The report, dated Dec. 27, 2012, was released more than nine months after The Washington Post filed a Freedom of Information Act request for the document. (We’re told this is pretty much the interminable turnaround on public-records requests by the Defense Department IG’s office.) We apologize for their tardiness.
The IG also found that Mahan “improperly promised two subordinates” that each of them was in line to be the next deputy chief historian.
In the report, Mahan dismissed the IG’s conclusions as based on “office gossip and uncorroborated hearsay.” In response, the inspector general said “we based our conclusions on the preponderance of the evidence” and “we stand by our conclusions.”
A Pentagon spokesman said last month that officials had taken unspecified “administrative action” in response to the report.
Mahan is still on the job and, judging from an e-mail she sent us over the weekend, hardly backing down. “I stand by my responses to the inspector general,” Mahan wrote. “There is no credence to any of the allegations except my momentary and isolated lapse of judgment early in my tenure of accepting help on four occasions from two contractor” historians for her “then pre-school-age son.”
Mahan said she was, at the time, “relatively new” in the job and trying to “be the overly conscientious professional and meet parental obligations as a single parent.”
It surely didn’t go unnoticed in the Kremlin when President Obama smacked down Russian President Vladimir Putin last month by naming several openly gay athletes to the U.S. delegation to the Winter Olympics, which start Friday in Sochi — including tennis great Billie Jean King, Olympic figure skating medalist Brian Boitano and women’s hockey medalist Caitlin Cahow.

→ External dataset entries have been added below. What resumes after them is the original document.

@[simp] theorem modHart_me (s : State) (h : Nat) (f : Hart → Hart) : (s.modHart h f).me = s.me := rfl
@[simp] theorem modHart_cores (s : State) (h : Nat) (f : Hart → Hart) : (s.modHart h f).cores = s.cores := rfl
@[simp] theorem modHart_dies (s : State) (h : Nat) (f : Hart → Hart) : (s.modHart h f).dies = s.dies := rfl
@[simp] theorem modHart_pkgs (s : State) (h : Nat) (f : Hart → Hart) : (s.modHart h f).pkgs = s.pkgs := rfl
@[simp] theorem modHart_pod (s : State) (h : Nat) (f : Hart → Hart) : (s.modHart h f).pod = s.pod := rfl
@[simp] theorem modHart_mem (s : State) (h : Nat) (f : Hart → Hart) : (s.modHart h f).mem = s.mem := rfl
@[simp] theorem modHart_backing (s : State) (h : Nat) (f : Hart → Hart) : (s.modHart h f).backing = s.backing := rfl
@[simp] theorem modHart_poison (s : State) (h : Nat) (f : Hart → Hart) : (s.modHart h f).poison = s.poison := rfl
@[simp] theorem modHart_net (s : State) (h : Nat) (f : Hart → Hart) : (s.modHart h f).net = s.net := rfl
@[simp] theorem modHart_history (s : State) (h : Nat) (f : Hart → Hart) : (s.modHart h f).history = s.history := rfl
@[simp] theorem modHart_agenda (s : State) (h : Nat) (f : Hart → Hart) : (s.modHart h f).agenda = s.agenda := rfl
@[simp] theorem modHart_upsets (s : State) (h : Nat) (f : Hart → Hart) : (s.modHart h f).upsets = s.upsets := rfl
@[simp] theorem modHart_disp (s : State) (h : Nat) (f : Hart → Hart) : (s.modHart h f).disp = s.disp := rfl
@[simp] theorem modHart_fresh (s : State) (h : Nat) (f : Hart → Hart) : (s.modHart h f).fresh = s.fresh := rfl
@[simp] theorem modHart_opSeq (s : State) (h : Nat) (f : Hart → Hart) : (s.modHart h f).opSeq = s.opSeq := rfl
@[simp] theorem modHart_time (s : State) (h : Nat) (f : Hart → Hart) : (s.modHart h f).time = s.time := rfl

@[simp] theorem modCore_me (s : State) (c : Nat) (f : Core → Core) : (s.modCore c f).me = s.me := rfl
@[simp] theorem modCore_harts (s : State) (c : Nat) (f : Core → Core) : (s.modCore c f).harts = s.harts := rfl
@[simp] theorem modCore_dies (s : State) (c : Nat) (f : Core → Core) : (s.modCore c f).dies = s.dies := rfl
@[simp] theorem modCore_pkgs (s : State) (c : Nat) (f : Core → Core) : (s.modCore c f).pkgs = s.pkgs := rfl
@[simp] theorem modCore_pod (s : State) (c : Nat) (f : Core → Core) : (s.modCore c f).pod = s.pod := rfl
@[simp] theorem modCore_mem (s : State) (c : Nat) (f : Core → Core) : (s.modCore c f).mem = s.mem := rfl
@[simp] theorem modCore_backing (s : State) (c : Nat) (f : Core → Core) : (s.modCore c f).backing = s.backing := rfl
@[simp] theorem modCore_poison (s : State) (c : Nat) (f : Core → Core) : (s.modCore c f).poison = s.poison := rfl
@[simp] theorem modCore_net (s : State) (c : Nat) (f : Core → Core) : (s.modCore c f).net = s.net := rfl
@[simp] theorem modCore_history (s : State) (c : Nat) (f : Core → Core) : (s.modCore c f).history = s.history := rfl
@[simp] theorem modCore_agenda (s : State) (c : Nat) (f : Core → Core) : (s.modCore c f).agenda = s.agenda := rfl
@[simp] theorem modCore_upsets (s : State) (c : Nat) (f : Core → Core) : (s.modCore c f).upsets = s.upsets := rfl
@[simp] theorem modCore_disp (s : State) (c : Nat) (f : Core → Core) : (s.modCore c f).disp = s.disp := rfl
@[simp] theorem modCore_fresh (s : State) (c : Nat) (f : Core → Core) : (s.modCore c f).fresh = s.fresh := rfl
@[simp] theorem modCore_opSeq (s : State) (c : Nat) (f : Core → Core) : (s.modCore c f).opSeq = s.opSeq := rfl
@[simp] theorem modCore_time (s : State) (c : Nat) (f : Core → Core) : (s.modCore c f).time = s.time := rfl

@[simp] theorem modDie_me (s : State) (d : Nat) (f : Die → Die) : (s.modDie d f).me = s.me := rfl
@[simp] theorem modDie_harts (s : State) (d : Nat) (f : Die → Die) : (s.modDie d f).harts = s.harts := rfl
@[simp] theorem modDie_cores (s : State) (d : Nat) (f : Die → Die) : (s.modDie d f).cores = s.cores := rfl
@[simp] theorem modDie_pkgs (s : State) (d : Nat) (f : Die → Die) : (s.modDie d f).pkgs = s.pkgs := rfl
@[simp] theorem modDie_pod (s : State) (d : Nat) (f : Die → Die) : (s.modDie d f).pod = s.pod := rfl
@[simp] theorem modDie_mem (s : State) (d : Nat) (f : Die → Die) : (s.modDie d f).mem = s.mem := rfl
@[simp] theorem modDie_backing (s : State) (d : Nat) (f : Die → Die) : (s.modDie d f).backing = s.backing := rfl
@[simp] theorem modDie_poison (s : State) (d : Nat) (f : Die → Die) : (s.modDie d f).poison = s.poison := rfl
@[simp] theorem modDie_net (s : State) (d : Nat) (f : Die → Die) : (s.modDie d f).net = s.net := rfl
@[simp] theorem modDie_history (s : State) (d : Nat) (f : Die → Die) : (s.modDie d f).history = s.history := rfl
@[simp] theorem modDie_agenda (s : State) (d : Nat) (f : Die → Die) : (s.modDie d f).agenda = s.agenda := rfl
@[simp] theorem modDie_upsets (s : State) (d : Nat) (f : Die → Die) : (s.modDie d f).upsets = s.upsets := rfl
@[simp] theorem modDie_disp (s : State) (d : Nat) (f : Die → Die) : (s.modDie d f).disp = s.disp := rfl
@[simp] theorem modDie_fresh (s : State) (d : Nat) (f : Die → Die) : (s.modDie d f).fresh = s.fresh := rfl
@[simp] theorem modDie_opSeq (s : State) (d : Nat) (f : Die → Die) : (s.modDie d f).opSeq = s.opSeq := rfl
@[simp] theorem modDie_time (s : State) (d : Nat) (f : Die → Die) : (s.modDie d f).time = s.time := rfl

@[simp] theorem modPkg_me (s : State) (c : Nat) (f : Package → Package) : (s.modPkg c f).me = s.me := rfl
@[simp] theorem modPkg_harts (s : State) (c : Nat) (f : Package → Package) : (s.modPkg c f).harts = s.harts := rfl
@[simp] theorem modPkg_cores (s : State) (c : Nat) (f : Package → Package) : (s.modPkg c f).cores = s.cores := rfl
@[simp] theorem modPkg_dies (s : State) (c : Nat) (f : Package → Package) : (s.modPkg c f).dies = s.dies := rfl
@[simp] theorem modPkg_pod (s : State) (c : Nat) (f : Package → Package) : (s.modPkg c f).pod = s.pod := rfl
@[simp] theorem modPkg_mem (s : State) (c : Nat) (f : Package → Package) : (s.modPkg c f).mem = s.mem := rfl
@[simp] theorem modPkg_backing (s : State) (c : Nat) (f : Package → Package) : (s.modPkg c f).backing = s.backing := rfl
@[simp] theorem modPkg_poison (s : State) (c : Nat) (f : Package → Package) : (s.modPkg c f).poison = s.poison := rfl
@[simp] theorem modPkg_net (s : State) (c : Nat) (f : Package → Package) : (s.modPkg c f).net = s.net := rfl
@[simp] theorem modPkg_history (s : State) (c : Nat) (f : Package → Package) : (s.modPkg c f).history = s.history := rfl
@[simp] theorem modPkg_agenda (s : State) (c : Nat) (f : Package → Package) : (s.modPkg c f).agenda = s.agenda := rfl
@[simp] theorem modPkg_upsets (s : State) (c : Nat) (f : Package → Package) : (s.modPkg c f).upsets = s.upsets := rfl
@[simp] theorem modPkg_disp (s : State) (c : Nat) (f : Package → Package) : (s.modPkg c f).disp = s.disp := rfl
@[simp] theorem modPkg_fresh (s : State) (c : Nat) (f : Package → Package) : (s.modPkg c f).fresh = s.fresh := rfl
@[simp] theorem modPkg_opSeq (s : State) (c : Nat) (f : Package → Package) : (s.modPkg c f).opSeq = s.opSeq := rfl
@[simp] theorem modPkg_time (s : State) (c : Nat) (f : Package → Package) : (s.modPkg c f).time = s.time := rfl

@[simp] theorem due_me (s : State) (es : List Instr) : (s.due es).me = s.me := rfl
@[simp] theorem due_harts (s : State) (es : List Instr) : (s.due es).harts = s.harts := rfl
@[simp] theorem due_cores (s : State) (es : List Instr) : (s.due es).cores = s.cores := rfl
@[simp] theorem due_dies (s : State) (es : List Instr) : (s.due es).dies = s.dies := rfl
@[simp] theorem due_pkgs (s : State) (es : List Instr) : (s.due es).pkgs = s.pkgs := rfl
@[simp] theorem due_pod (s : State) (es : List Instr) : (s.due es).pod = s.pod := rfl
@[simp] theorem due_mem (s : State) (es : List Instr) : (s.due es).mem = s.mem := rfl
@[simp] theorem due_backing (s : State) (es : List Instr) : (s.due es).backing = s.backing := rfl
@[simp] theorem due_poison (s : State) (es : List Instr) : (s.due es).poison = s.poison := rfl
@[simp] theorem due_net (s : State) (es : List Instr) : (s.due es).net = s.net := rfl
@[simp] theorem due_history (s : State) (es : List Instr) : (s.due es).history = s.history := rfl
@[simp] theorem due_upsets (s : State) (es : List Instr) : (s.due es).upsets = s.upsets := rfl
@[simp] theorem due_disp (s : State) (es : List Instr) : (s.due es).disp = s.disp := rfl
@[simp] theorem due_fresh (s : State) (es : List Instr) : (s.due es).fresh = s.fresh := rfl
@[simp] theorem due_opSeq (s : State) (es : List Instr) : (s.due es).opSeq = s.opSeq := rfl
@[simp] theorem due_time (s : State) (es : List Instr) : (s.due es).time = s.time := rfl

@[simp] theorem retire_me (s : State) : (s.retire).me = s.me := rfl
@[simp] theorem retire_cores (s : State) : (s.retire).cores = s.cores := rfl
@[simp] theorem retire_dies (s : State) : (s.retire).dies = s.dies := rfl
@[simp] theorem retire_pkgs (s : State) : (s.retire).pkgs = s.pkgs := rfl
@[simp] theorem retire_pod (s : State) : (s.retire).pod = s.pod := rfl
@[simp] theorem retire_mem (s : State) : (s.retire).mem = s.mem := rfl
@[simp] theorem retire_backing (s : State) : (s.retire).backing = s.backing := rfl
@[simp] theorem retire_poison (s : State) : (s.retire).poison = s.poison := rfl
@[simp] theorem retire_net (s : State) : (s.retire).net = s.net := rfl
@[simp] theorem retire_history (s : State) : (s.retire).history = s.history := rfl
@[simp] theorem retire_agenda (s : State) : (s.retire).agenda = s.agenda := rfl
@[simp] theorem retire_upsets (s : State) : (s.retire).upsets = s.upsets := rfl
@[simp] theorem retire_fresh (s : State) : (s.retire).fresh = s.fresh := rfl
@[simp] theorem retire_opSeq (s : State) : (s.retire).opSeq = s.opSeq := rfl
@[simp] theorem retire_time (s : State) : (s.retire).time = s.time := rfl

@[simp] theorem jumpTo_me (s : State) (a : Word) : (s.jumpTo a).me = s.me := rfl
@[simp] theorem jumpTo_cores (s : State) (a : Word) : (s.jumpTo a).cores = s.cores := rfl
@[simp] theorem jumpTo_dies (s : State) (a : Word) : (s.jumpTo a).dies = s.dies := rfl
@[simp] theorem jumpTo_pkgs (s : State) (a : Word) : (s.jumpTo a).pkgs = s.pkgs := rfl
@[simp] theorem jumpTo_pod (s : State) (a : Word) : (s.jumpTo a).pod = s.pod := rfl
@[simp] theorem jumpTo_mem (s : State) (a : Word) : (s.jumpTo a).mem = s.mem := rfl
@[simp] theorem jumpTo_backing (s : State) (a : Word) : (s.jumpTo a).backing = s.backing := rfl
@[simp] theorem jumpTo_poison (s : State) (a : Word) : (s.jumpTo a).poison = s.poison := rfl
@[simp] theorem jumpTo_net (s : State) (a : Word) : (s.jumpTo a).net = s.net := rfl
@[simp] theorem jumpTo_history (s : State) (a : Word) : (s.jumpTo a).history = s.history := rfl
@[simp] theorem jumpTo_agenda (s : State) (a : Word) : (s.jumpTo a).agenda = s.agenda := rfl
@[simp] theorem jumpTo_upsets (s : State) (a : Word) : (s.jumpTo a).upsets = s.upsets := rfl
@[simp] theorem jumpTo_fresh (s : State) (a : Word) : (s.jumpTo a).fresh = s.fresh := rfl
@[simp] theorem jumpTo_opSeq (s : State) (a : Word) : (s.jumpTo a).opSeq = s.opSeq := rfl
@[simp] theorem jumpTo_time (s : State) (a : Word) : (s.jumpTo a).time = s.time := rfl

@[simp] theorem block_me (s : State) : (s.block).me = s.me := rfl
@[simp] theorem block_harts (s : State) : (s.block).harts = s.harts := rfl
@[simp] theorem block_cores (s : State) : (s.block).cores = s.cores := rfl
@[simp] theorem block_dies (s : State) : (s.block).dies = s.dies := rfl
@[simp] theorem block_pkgs (s : State) : (s.block).pkgs = s.pkgs := rfl
@[simp] theorem block_pod (s : State) : (s.block).pod = s.pod := rfl
@[simp] theorem block_mem (s : State) : (s.block).mem = s.mem := rfl
@[simp] theorem block_backing (s : State) : (s.block).backing = s.backing := rfl
@[simp] theorem block_poison (s : State) : (s.block).poison = s.poison := rfl
@[simp] theorem block_net (s : State) : (s.block).net = s.net := rfl
@[simp] theorem block_history (s : State) : (s.block).history = s.history := rfl
@[simp] theorem block_agenda (s : State) : (s.block).agenda = s.agenda := rfl
@[simp] theorem block_upsets (s : State) : (s.block).upsets = s.upsets := rfl
@[simp] theorem block_fresh (s : State) : (s.block).fresh = s.fresh := rfl
@[simp] theorem block_opSeq (s : State) : (s.block).opSeq = s.opSeq := rfl
@[simp] theorem block_time (s : State) : (s.block).time = s.time := rfl

/-! ### Records after a write -/

@[simp] theorem hart_setHart_same (s : State) (k : Nat) (v : Hart) : (s.setHart k v).hart k = v := by simp [hart, setHart]
@[simp] theorem hart_setHart_ne (s : State) {k j : Nat} (v : Hart) (h : j ≠ k) : (s.setHart k v).hart j = s.hart j := by simp [hart, setHart, h]
@[simp] theorem hart_modHart_same (s : State) (k : Nat) (f : Hart → Hart) : (s.modHart k f).hart k = f (s.hart k) := by simp [modHart]
@[simp] theorem hart_modHart_ne (s : State) {k j : Nat} (f : Hart → Hart) (h : j ≠ k) : (s.modHart k f).hart j = s.hart j := by simp [modHart, h]
@[simp] theorem core_setHart (s : State) (k j : Nat) (v : Hart) : (s.setHart k v).core j = s.core j := rfl
@[simp] theorem core_modHart (s : State) (k j : Nat) (f : Hart → Hart) : (s.modHart k f).core j = s.core j := rfl
@[simp] theorem die_setHart (s : State) (k j : Nat) (v : Hart) : (s.setHart k v).die j = s.die j := rfl
@[simp] theorem die_modHart (s : State) (k j : Nat) (f : Hart → Hart) : (s.modHart k f).die j = s.die j := rfl
@[simp] theorem pkg_setHart (s : State) (k j : Nat) (v : Hart) : (s.setHart k v).pkg j = s.pkg j := rfl
@[simp] theorem pkg_modHart (s : State) (k j : Nat) (f : Hart → Hart) : (s.modHart k f).pkg j = s.pkg j := rfl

Gay groups were outraged by a law, signed by Putin in July, that bans pro-gay “propaganda” that could be accessible by minors — a measure seen as banning almost any public discussion of gay rights. He also signed a law banning the adoption of Russian-born children by gay couples.
Now the Human Rights Campaign, the powerful lobby for lesbian, gay, bisexual and transgender (LGBT) folk, is calling on Obama to do more: The group sent a letter Tuesday asking him to name an openly gay ambassador to Moscow to replace Michael McFaul, who said Tuesday that he’s leaving his post after the Olympics.
That, “or, at the very least, an American who is publicly and notably supportive of equality — would send a vital message to the world that America’s belief in international human rights is as strong as ever,” the rights group’s president, Chad Griffin, wrote. “It would give LGBT Russians a hopeful diplomatic role model to look to in their own backyard.”
Obama, as Griffin noted, has appointed “more openly LGBT ambassadors” than any previous president.